# Required action
The line containing "(R32, R313). -/" marks the end: quote every line from the start of the records below through it, word for word.

====== Data shown ======

-- ==== Sys2Proof/Machine/HostPort.lean ====
section
/-! DEFINITION. The host's operations between steps (00_scope.md R10): `Reset(hard)`, `Nmi()`, `SetIrq(s)`,
`GetDebugState()`, and construction. -/

namespace Sys2Proof.Machine

/-- A hard reset zeroes every register and flag and the IRQ latch (R350, 90_conflicts.md C5). -/
def zeroCore (s : State) : State :=
  { s with
    a := 0, x := 0, y := 0, sp := 0, pc := 0, dp := 0, k := 0, db := 0
    fN := false, fV := false, fM := false, fX := false, fD := false, fI := false, fZ := false, fC := false
    fE := false
    irqWanted := false }

/-- `Reset(hard)`, the request (R350). It makes no bus cycle; the next step runs the reset sequence. -/
def hostReset (hard : Bool) (s : State) : State :=
  { (if hard then zeroCore s else s) with
    waiting := false, stopped := false, nmiWanted := false, intWanted := false, resetWanted := true }

/-- `Nmi()`: latch the edge (R31, R312). -/
def hostNmi (s : State) : State := { s with nmiWanted := true }

/-- `SetIrq(level)` (R32, R313). -/
def hostSetIrq (level : Bool) (s : State) : State := { s with irqWanted := level }

/-- Construction, which is a hard reset (R351): the state before the first step, its reset sequence still to run. -/
def powerOn : State := hostReset true State.reset

/-- What `GetDebugState()` returns (R49, D21): the eight registers and the nine flags. -/
structure DebugState where
  a : Word
  x : Word
  y : Word
  sp : Word
  pc : Word
  dp : Word
  k : Byte
  db : Byte
  p : Byte
  e : Bool
deriving DecidableEq, Repr

/-- `GetDebugState()` (R49): reads, and changes nothing. The eight flags of P are given as the byte of R40. -/
def debugState (s : State) : DebugState :=
  { a := s.a, x := s.x, y := s.y, sp := s.sp, pc := s.pc, dp := s.dp, k := s.k, db := s.db
    p := getFlags s, e := s.fE }

end Sys2Proof.Machine
end

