-- ==== Sys2Proof/Machine/Step.lean ====
section
/-! DEFINITION. The step and the placing of an instruction under it, under the names the host reads. -/

namespace Sys2Proof.Machine

/-- One step of the core (00_scope.md R7): `RunOpcode()` (R317). -/
def step (s : State) : Host.Outcome State Fault Refusal := runOpcode s

/-- The state in which the very next step fetches and runs the instruction word `w` (log 8). -/
def State.withFetchWord (s : State) (nbits w : Nat) : State := placeFetchWord s nbits w

end Sys2Proof.Machine
end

======

# Answer to this exercise
-- ==== Sys2Proof/Machine/HostPort.lean ====
section
/-! DEFINITION. The host's operations between steps (00_scope.md R10): `Reset(hard)`, `Nmi()`, `SetIrq(s)`,
`GetDebugState()`, and construction. -/

namespace Sys2Proof.Machine

/-- A hard reset zeroes every register and flag and the IRQ latch (R350, 90_conflicts.md C5). -/
def zeroCore (s : State) : State :=
  { s with
    a := 0, x := 0, y := 0, sp := 0, pc := 0, dp := 0, k := 0, db := 0
    fN := false, fV := false, fM := false, fX := false, fD := false, fI := false, fZ := false, fC := false
    fE := false
    irqWanted := false }

/-- `Reset(hard)`, the request (R350). It makes no bus cycle; the next step runs the reset sequence. -/
def hostReset (hard : Bool) (s : State) : State :=
  { (if hard then zeroCore s else s) with
    waiting := false, stopped := false, nmiWanted := false, intWanted := false, resetWanted := true }

/-- `Nmi()`: latch the edge (R31, R312). -/
def hostNmi (s : State) : State := { s with nmiWanted := true }

/-- `SetIrq(level)` (R32, R313). -/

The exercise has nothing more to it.